Я заметила, как улыбка против моей воли расползлась по лицу, точно орава букашек. Мы прошли ещё немного, пока я не увидела своих подруг прямо напротив — но на другом конце поля. Значит, мы прошли примерно половину. Девочки, насколько я могу судить, не смотрят на нас, кажется, они продолжили играть, причём продолжили без жеребьёвки — Света вновь нацепила кофту, вновь принялась шарить руками по пространству, а две другие девчонки стали отвлекать её и сбивать.
— Конечно! Я согласна, — сказала я, повернувшись вновь к Алексею Степановичу.
— Что ж. Я рад, — ответил он с одобрительной улыбкой.
Мы прошли ещё немного в тишине. Я с напряжением ожидала, когда он заговорит со мной и что-то скажет, но он молчал, лишь изредка бросал взгляды куда-то в сторону, мимо меня.
— Это всё, чего вы хотели? — рискнула поинтересоваться я.
Учитель вдруг остановился, а я, не ожидая этого, слегка налетела на него. Отскочив, замерла тоже, с любопытством стала разглядывать его спокойное лицо.
Он немного помедлил, прежде чем рукой потянуться к моему плечу и дружески пожать его. Думаю, будь мы в другом временном промежутке, он, как истинный кавалер без задней предосудительной мысли поцеловал бы тыльную сторону моей ладони. Я невольно усмехнулась этой глупости.
— Да, дорогая, можешь идти.
И я ухожу, чтобы никогда не вернуться.
— Дорогая? — я вздрагиваю.
Так вздрагиваю, что вместе со мной вздрагивает даже кровать вместе с ее благоухающими подушками и воздушными простынями, вместе с с одеялом я спускаюсь на пол, едва не теряя равновесия от внезапной темноты в глазах. Вылетаю из комнаты, натыкаясь взглядом на маму.
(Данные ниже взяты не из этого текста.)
/-- R186 to R191, R167, R168: SEND, SENDA, REPLY, HANDOVER and the receive forms. -/
def Obligations.MessageWords : Prop :=
  Sys2Proof.Claims.MessageSends ∧ Sys2Proof.Claims.MessageReceives ∧ Sys2Proof.Claims.HandoverLaunches

/-- R188, R194: what becomes of a message in flight on this device, by the checks in their order. A REDUCE message to a server is another rule's. The message of a sender that has ended is dropped.
A message that is not pending, or that goes to another device, is not moved by this step. -/
def Sys2Proof.Claims.MessageArrives : Prop := ∀ (s : State) (n : Nat) (f : Flight),
  s.flights.find? (·.1 == n) = some (n, f) →
  let h := f.msg.hdr
  let active := h.toNat % 2 ^ 3 = 1
  let refuses := fun (rsn : Nat) => ∃ x : Word,
    Hdr x 2 rsn (h.toNat / 2 ^ 6 % 2 ^ 6) (h.toNat / 2 ^ 24 % 2 ^ 12) (h.toNat / 2 ^ 12 % 2 ^ 12) 0 false (h.toNat / 2 ^ 48)
    ∧ Completes (.messageArrival n) s fun t => { t with flights := s.flights } = s ∧ AnswerIs s t n f (.refused x)
  (f.remote ≠ none ∨ f.answer ≠ .pending → Idles (.messageArrival n) s)
  ∧ (f.remote = none → f.answer = .pending →
      (f.dead = true → Completes (.messageArrival n) s fun t => { t with flights := s.flights } = s ∧ AnswerIs s t n f (.refused 0))
      ∧ (f.dead = false → s.cidOfPcid f.part (h.toNat / 2 ^ 24 % 2 ^ 12) = none → refuses 4)
      ∧ ∀ cid, f.dead = false → s.cidOfPcid f.part (h.toNat / 2 ^ 24 % 2 ^ 12) = some cid →
        let kernel := cid % 64 / 4 = 8
        let core := s.coreOf (coreKey cid)
        let to' := if active ∧ ¬ kernel then cid / 4 * 4 + core.htSlot.toNat else cid
        let ent := (core.handler (h.toNat / 2 ^ 6 % 2 ^ 6)).st
        (∀ t, s.descheduled to' = some t →
          (65536 ≤ (s.meminbox.filter (·.tenant == t)).length → refuses 1)
          ∧ ((s.meminbox.filter (·.tenant == t)).length < 65536 → Completes (.messageArrival n) s fun u =>
              { u with flights := s.flights, meminbox := s.meminbox } = s ∧ AnswerIs s u n f .accepted
              ∧ u.meminbox = s.meminbox ++ [{ tenant := t, cid := to', msg := f.msg }]))
        ∧ (s.descheduled to' = none → active → kernel ∨ core.htEn = false ∨ ent = .empty → refuses 2)
        ∧ (s.descheduled to' = none → active → ¬ kernel → core.htEn = true → ent = .writing → refuses 3)
        ∧ (s.descheduled to' = none → ¬ active ∨ (¬ kernel ∧ core.htEn = true ∧ ent = .valid) → (∃ e, e ∈ s.meminbox ∧ e.cid = to' ∧ e.tenant = s.tenantOf to') →
            (65536 ≤ (s.meminbox.filter (·.tenant == s.tenantOf to')).length → refuses 1)
            ∧ ((s.meminbox.filter (·.tenant == s.tenantOf to')).length < 65536 → Completes (.messageArrival n) s fun u =>
                { u with flights := s.flights, meminbox := s.meminbox } = s ∧ AnswerIs s u n f .accepted
                ∧ u.meminbox = s.meminbox ++ [{ tenant := s.tenantOf to', cid := to', msg := f.msg }]))
        ∧ (s.descheduled to' = none → ¬ active ∨ (¬ kernel ∧ core.htEn = true ∧ ent = .valid) → (∀ e, e ∈ s.meminbox → ¬ (e.cid = to' ∧ e.tenant = s.tenantOf to')) → s.server to' = none →
            (s.inboxFull to' = true → refuses 1)
            ∧ (s.inboxFull to' = false → Completes (.messageArrival n) s fun u =>
                { u with flights := s.flights, ctxs := s.ctxs } = s ∧ AnswerIs s u n f .accepted
                ∧ CtxIs s u to' { s.ctxOf to' with inbox := (s.ctxOf to').inbox ++ [f.msg] })))
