/-! ### setWin -/

@[simp] theorem State.setWin_agenda (s : State) (k : Nat) (c : Word) : (s.setWin k c).agenda = s.agenda := rfl
@[simp] theorem State.setWin_cur (s : State) (k : Nat) (c : Word) : (s.setWin k c).cur = s.cur := rfl
@[simp] theorem State.setWin_clk (s : State) (k : Nat) (c : Word) : (s.setWin k c).clk = s.clk := rfl
@[simp] theorem State.setWin_dtime (s : State) (k : Nat) (c : Word) : (s.setWin k c).dtime = s.dtime := rfl
@[simp] theorem State.setWin_frac (s : State) (k : Nat) (c : Word) : (s.setWin k c).frac = s.frac := rfl
@[simp] theorem State.setWin_rate (s : State) (k : Nat) (c : Word) : (s.setWin k c).rate = s.rate := rfl
@[simp] theorem State.setWin_draw (s : State) (k : Nat) (c : Word) : (s.setWin k c).draw = s.draw := rfl
@[simp] theorem State.setWin_ctxs (s : State) (k : Nat) (c : Word) : (s.setWin k c).ctxs = s.ctxs := rfl
@[simp] theorem State.setWin_cores (s : State) (k : Nat) (c : Word) : (s.setWin k c).cores = s.cores := rfl
@[simp] theorem State.setWin_gaths (s : State) (k : Nat) (c : Word) : (s.setWin k c).gaths = s.gaths := rfl
@[simp] theorem State.setWin_mem (s : State) (k : Nat) (c : Word) : (s.setWin k c).mem = s.mem := rfl
@[simp] theorem State.setWin_poison (s : State) (k : Nat) (c : Word) : (s.setWin k c).poison = s.poison := rfl
@[simp] theorem State.setWin_rings (s : State) (k : Nat) (c : Word) : (s.setWin k c).rings = s.rings := rfl
@[simp] theorem State.setWin_holders (s : State) (k : Nat) (c : Word) : (s.setWin k c).holders = s.holders := rfl
@[simp] theorem State.setWin_seqs (s : State) (k : Nat) (c : Word) : (s.setWin k c).seqs = s.seqs := rfl
@[simp] theorem State.setWin_trees (s : State) (k : Nat) (c : Word) : (s.setWin k c).trees = s.trees := rfl
@[simp] theorem State.setWin_treeQ (s : State) (k : Nat) (c : Word) : (s.setWin k c).treeQ = s.treeQ := rfl
@[simp] theorem State.setWin_flights (s : State) (k : Nat) (c : Word) : (s.setWin k c).flights = s.flights := rfl
@[simp] theorem State.setWin_meminbox (s : State) (k : Nat) (c : Word) : (s.setWin k c).meminbox = s.meminbox := rfl
@[simp] theorem State.setWin_launches (s : State) (k : Nat) (c : Word) : (s.setWin k c).launches = s.launches := rfl
@[simp] theorem State.setWin_images (s : State) (k : Nat) (c : Word) : (s.setWin k c).images = s.images := rfl
@[simp] theorem State.setWin_unmaps (s : State) (k : Nat) (c : Word) : (s.setWin k c).unmaps = s.unmaps := rfl
@[simp] theorem State.setWin_nextId (s : State) (k : Nat) (c : Word) : (s.setWin k c).nextId = s.nextId := rfl
@[simp] theorem State.setWin_doms (s : State) (k : Nat) (c : Word) : (s.setWin k c).doms = s.doms := rfl
@[simp] theorem State.setWin_slotI (s : State) (k : Nat) (c : Word) : (s.setWin k c).slotI = s.slotI := rfl
@[simp] theorem State.setWin_filters (s : State) (k : Nat) (c : Word) : (s.setWin k c).filters = s.filters := rfl
@[simp] theorem State.setWin_meters (s : State) (k : Nat) (c : Word) : (s.setWin k c).meters = s.meters := rfl
@[simp] theorem State.setWin_ports (s : State) (k : Nat) (c : Word) : (s.setWin k c).ports = s.ports := rfl
@[simp] theorem State.setWin_vwins (s : State) (k : Nat) (c : Word) : (s.setWin k c).vwins = s.vwins := rfl
@[simp] theorem State.setWin_pair (s : State) (k : Nat) (c : Word) : (s.setWin k c).pair = s.pair := rfl
@[simp] theorem State.setWin_links (s : State) (k : Nat) (c : Word) : (s.setWin k c).links = s.links := rfl
@[simp] theorem State.setWin_parts (s : State) (k : Nat) (c : Word) : (s.setWin k c).parts = s.parts := rfl
@[simp] theorem State.setWin_walks (s : State) (k : Nat) (c : Word) : (s.setWin k c).walks = s.walks := rfl
@[simp] theorem State.setWin_moves (s : State) (k : Nat) (c : Word) : (s.setWin k c).moves = s.moves := rfl
@[simp] theorem State.setWin_upOrder (s : State) (k : Nat) (c : Word) : (s.setWin k c).upOrder = s.upOrder := rfl
@[simp] theorem State.setWin_posts (s : State) (k : Nat) (c : Word) : (s.setWin k c).posts = s.posts := rfl
@[simp] theorem State.setWin_pulls (s : State) (k : Nat) (c : Word) : (s.setWin k c).pulls = s.pulls := rfl
@[simp] theorem State.setWin_dir (s : State) (k : Nat) (c : Word) : (s.setWin k c).dir = s.dir := rfl
@[simp] theorem State.setWin_caches (s : State) (k : Nat) (c : Word) : (s.setWin k c).caches = s.caches := rfl
@[simp] theorem State.setWin_stashes (s : State) (k : Nat) (c : Word) : (s.setWin k c).stashes = s.stashes := rfl
@[simp] theorem State.setWin_wsrBuf (s : State) (k : Nat) (c : Word) : (s.setWin k c).wsrBuf = s.wsrBuf := rfl
@[simp] theorem State.setWin_slots (s : State) (k : Nat) (c : Word) : (s.setWin k c).slots = s.slots := rfl
@[simp] theorem State.setWin_vfs (s : State) (k : Nat) (c : Word) : (s.setWin k c).vfs = s.vfs := rfl
@[simp] theorem State.setWin_harts (s : State) (k : Nat) (c : Word) : (s.setWin k c).harts = s.harts := rfl
@[simp] theorem State.setWin_syncAt (s : State) (k : Nat) (c : Word) : (s.setWin k c).syncAt = s.syncAt := rfl
@[simp] theorem State.setWin_locked (s : State) (k : Nat) (c : Word) : (s.setWin k c).locked = s.locked := rfl
@[simp] theorem State.setWin_flash (s : State) (k : Nat) (c : Word) : (s.setWin k c).flash = s.flash := rfl
@[simp] theorem State.setWin_firmware (s : State) (k : Nat) (c : Word) : (s.setWin k c).firmware = s.firmware := rfl
@[simp] theorem State.setWin_svnMin (s : State) (k : Nat) (c : Word) : (s.setWin k c).svnMin = s.svnMin := rfl
@[simp] theorem State.setWin_envReq (s : State) (k : Nat) (c : Word) : (s.setWin k c).envReq = s.envReq := rfl
@[simp] theorem State.setWin_bus (s : State) (k : Nat) (c : Word) : (s.setWin k c).bus = s.bus := rfl
@[simp] theorem State.setWin_sent (s : State) (k : Nat) (c : Word) : (s.setWin k c).sent = s.sent := rfl
@[simp] theorem State.setWin_tierDown (s : State) (k : Nat) (c : Word) : (s.setWin k c).tierDown = s.tierDown := rfl
@[simp] theorem State.setWin_dead (s : State) (k : Nat) (c : Word) : (s.setWin k c).dead = s.dead := rfl

/-! ### Reads of contexts, cores, gatherings -/

theorem State.ctxOf_setCtx (s : State) (i k : Nat) (c : Ctx) : (s.setCtx i c).ctxOf k = if k = i then c else s.ctxOf k :=
  SMap.read_write _ s.ctxs i k c

@[simp] theorem State.ctxOf_setCtx_same (s : State) (i : Nat) (c : Ctx) : (s.setCtx i c).ctxOf i = c := by simp [State.ctxOf_setCtx]

theorem State.coreOf_setCore (s : State) (i k : Nat) (c : Core) : (s.setCore i c).coreOf k = if k = i then c else s.coreOf k :=
  SMap.read_write _ s.cores i k c

@[simp] theorem State.coreOf_setCore_same (s : State) (i : Nat) (c : Core) : (s.setCore i c).coreOf i = c := by
  simp [State.coreOf_setCore]

theorem State.gathSt_setGath (s : State) (i k : Nat) (c : Gath) : (s.setGath i c).gathSt k = if k = i then c else s.gathSt k :=
  SMap.read_write _ s.gaths i k c

@[simp] theorem State.gathSt_setGath_same (s : State) (i : Nat) (c : Gath) : (s.setGath i c).gathSt i = c := by
  simp [State.gathSt_setGath]

@[simp] theorem State.coreOf_setCtx (s : State) (i k : Nat) (c : Ctx) : (s.setCtx i c).coreOf k = s.coreOf k := rfl
@[simp] theorem State.gathSt_setCtx (s : State) (i k : Nat) (c : Ctx) : (s.setCtx i c).gathSt k = s.gathSt k := rfl
@[simp] theorem State.ctxOf_setCore (s : State) (i k : Nat) (c : Core) : (s.setCore i c).ctxOf k = s.ctxOf k := rfl
@[simp] theorem State.gathSt_setCore (s : State) (i k : Nat) (c : Core) : (s.setCore i c).gathSt k = s.gathSt k := rfl
@[simp] theorem State.ctxOf_setGath (s : State) (i k : Nat) (c : Gath) : (s.setGath i c).ctxOf k = s.ctxOf k := rfl
@[simp] theorem State.coreOf_setGath (s : State) (i k : Nat) (c : Gath) : (s.setGath i c).coreOf k = s.coreOf k := rfl
@[simp] theorem State.ctxOf_setWin (s : State) (i k : Nat) (c : Word) : (s.setWin i c).ctxOf k = s.ctxOf k := rfl
@[simp] theorem State.coreOf_setWin (s : State) (i k : Nat) (c : Word) : (s.setWin i c).coreOf k = s.coreOf k := rfl
@[simp] theorem State.gathSt_setWin (s : State) (i k : Nat) (c : Word) : (s.setWin i c).gathSt k = s.gathSt k := rfl

/-- A control-window register reads as written, and every other one as before. -/
theorem State.win!_setWin (s : State) (i k : Nat) (v : Word) : (s.setWin i v).win! k = if k = i then v else s.win! k := by
  unfold State.win! State.setWin
  by_cases h : k = i
  · subst h; simp
  · simp [SMap.read_write_ne, h]

/-! ### The register file (R13) -/

/-- A scalar register reads as written; s0 reads zero. -/
theorem Regs.sget_sset (r : Regs) (d i : Reg) (x : Word) :
    (r.sset d x).sget i = if i = 0 then 0 else if i = d then x else r.sget i := by
  unfold Regs.sset Regs.sget
  by_cases hi : i = 0
  · simp [hi]
  · by_cases hd : d = 0
    · subst hd; have hi' : ¬ i = 0#5 := hi; simp [hi']
    · simp only [hd, hi, if_false]
      by_cases h : i = d
      · subst h; simp
      · have : ¬ d.toNat = i.toNat := fun e => h (BitVec.eq_of_toNat_eq e.symm)
        simp [h, this]

theorem Regs.vget_vset (r : Regs) (d i : Reg) (x : VReg) : (r.vset d x).vget i = if i = d then x else r.vget i := by
  unfold Regs.vset Regs.vget
  by_cases h : i = d
  · subst h; simp
  · have : ¬ d.toNat = i.toNat := fun e => h (BitVec.eq_of_toNat_eq e.symm)
    simp [h, this]

theorem Regs.pget_pset (r : Regs) (d i : BitVec 3) (x : PReg) :
    (r.pset d x).pget i = if i = 0 then 0xFFFF else if i = d then x else r.pget i := by
  unfold Regs.pset Regs.pget
  by_cases hi : i = 0
  · simp [hi]
  · by_cases hd : d = 0
    · subst hd; have hi' : ¬ i = 0#3 := hi; simp [hi']
    · simp only [hd, hi, if_false]
      by_cases h : i = d
      · subst h; simp
      · have : ¬ d.toNat = i.toNat := fun e => h (BitVec.eq_of_toNat_eq e.symm)
        simp [h, this]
Она как будто расстроена.
— Что такое? — спрашиваем мы друг у друга с почти одинаковым беспокойством.
— Что? — не понимает мама. — Я пришла узнать, чего ты притихла, не случилось ли чего?
Шутит, думаю я первые секунды. Раньше я подолгу пыталась привлечь её внимание, но она была занята, вечно игнорировала меня, или же односложно кивала, будто бы ей не хватало сил сказать мне, чтобы я сгинула.
— Я притихла? — удивляюсь я. — Я уснула, кажется.
А что мне снилось? Звери, учитель и наши бесконечные игры в жмурки, от которых уже скулы сводит.
— Я уже настолько привыкла к тому, что ты разговариваешь в своей комнате с игрушками, что твое резкое молчание сбило меня с толку, — произносит мама.
Я тянусь к маме, чтобы обнять её. Она не ожидает такого жеста с моей стороны, не притягивает меня, но и не отталкивает.
— Мам, скажи, ты же из-за папы меня не любишь? Потому что я его дочь?
Её руки вздрагивают. Я не смотрю на лицо, но уже чувствую, как оно вытягивается — словно я её сильно удивила или даже оскорбила.
— Что? — придушено спрашивает она. — Да кто тебе такое сказал?!
— Я предположила, — отвечаю со вздохом. — Ты меня не замечаешь словно.
Какое-то время она молчит. Опять в себе, думаю я, но оказываюсь неправой.
— Малышка, дорогая моя, я так привыкла к тебе, что воспринимаю тебя как часть своего мира — и если ты из него уйдешь, я не знаю, что со мной будет. Ты всё, что у меня есть.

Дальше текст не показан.